There is a powerful dichotomy between light and shade which permeates the foundations of Lankum’s musicality. The Dublin quartet, made up of Radie Peat, Ian Lynch, Daragh Lynch, and Cormac MacDiarmada – each multi-instrumentalists in their own right – craft the perfect ebb and flow between sombre and bewitching, reflective and tumultuous.
Each song, from epic opener ‘The Wild Rover’ to the tender Cyril Tawney classic ‘On a Monday Morning’, is performed with a grandeur that befits the vastness of the band’s sonic make-up. The often haunting lyrics are accompanied by a cacophony of sounds made by instruments like strings, a concertina, a harmonium, Uilleann pipes, a squeezebox and a giant drum that towers over the rest of the kit.
‘The New York Trader’, from the band’s recently Mercury-nominated album False Lankum, tells the tale of a murderous captain, building beautifully in its dynamics and closing with some intricate interplay between Ian Lynch and MacDiarmada on pipes and fiddle.

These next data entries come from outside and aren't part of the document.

-- ==== Sys2Proof/Laws/KeptUnits.lean ====
section
/-! SUPPORT. Every operation keeps what `Kept` says, one lemma for each: the units: accounts to the Referee. -/

namespace Sys2Proof.Machine

/-! ### Accounts -/

theorem addEnergy_kept {z : State} (s : State) (n pj : Nat) (hz : Kept z s) : Kept z (addEnergy s n pj) := by
  unfold addEnergy
  with_reducible repeat' first | assumption | simp only [kept_mk, kept_mk_cal] | apply State.addAcc_kept

theorem chargeSram_kept {z : State} (s : State) (n bytes : Nat) (hz : Kept z s) : Kept z (chargeSram s n bytes) := by
  unfold chargeSram
  with_reducible repeat' first | assumption | apply State.addAcc_kept | apply addEnergy_kept

theorem chargeNandWrite_kept {z : State} (s : State) (n bytes : Nat) (hz : Kept z s) : Kept z (chargeNandWrite s n bytes) := by
  unfold chargeNandWrite
  with_reducible repeat' first | assumption | apply State.addAcc_kept | apply addEnergy_kept

theorem chargeNandRead_kept {z : State} (s : State) (n bytes : Nat) (hz : Kept z s) : Kept z (chargeNandRead s n bytes) := by
  unfold chargeNandRead
  with_reducible repeat' first | assumption | apply State.addAcc_kept | apply addEnergy_kept

theorem chargeUsb_kept {z : State} (s : State) (n bytes : Nat) (hz : Kept z s) : Kept z (chargeUsb s n bytes) := by
  unfold chargeUsb
  with_reducible repeat' first | assumption | apply State.addAcc_kept | apply addEnergy_kept

theorem chargeEngine_kept {z : State} (s : State) (n e cycles : Nat) (opB : Bool)
    (hz : Kept z s) : Kept z (chargeEngine s n e cycles opB) := by
  unfold chargeEngine
  with_reducible repeat' first | assumption | apply State.bumpWrap_kept | apply State.addAcc_kept | apply addEnergy_kept | split

theorem applyReg_kept {z : State} (s : State) (a : Nat) (mask : Word) (hz : Kept z s) : Kept z (applyReg s a mask) := by
  unfold applyReg
  with_reducible repeat' first | assumption | apply State.setActWord_kept

theorem applySkein_kept {z : State} (s : State) (n : Nat) (hz : Kept z s) : Kept z (applySkein s n) := by
  unfold applySkein
  with_reducible repeat' first | assumption | refine State.each_kept (fun _ _ _ => ?_) ?_ | apply applyReg_kept

theorem settleBench_kept {z : State} (s : State) (n : Nat) (hz : Kept z s) : Kept z (settleBench s n) := by
  unfold settleBench
  with_reducible repeat' first | assumption | apply applySkein_kept | split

Meanwhile, Peat’s intense and brooding a capella vocals introduce ‘Go Dig My Grave’, the track that opens said album, before the funereal drone takes over.
In between, Lankum are conversational and casual, relaying the crowd with chat ranging from the correct pronunciation of Edinburgh to how the hangover can be better than the drink itself. But when they weave together their cinematic, horror-fuelled harmonies and crunchy moments of dissonance, they become an other-worldly force. You feel rooted to their music, as they invite the audience to temporarily step away from the relative safety of traditional Irish folk into something more gothic and more intense.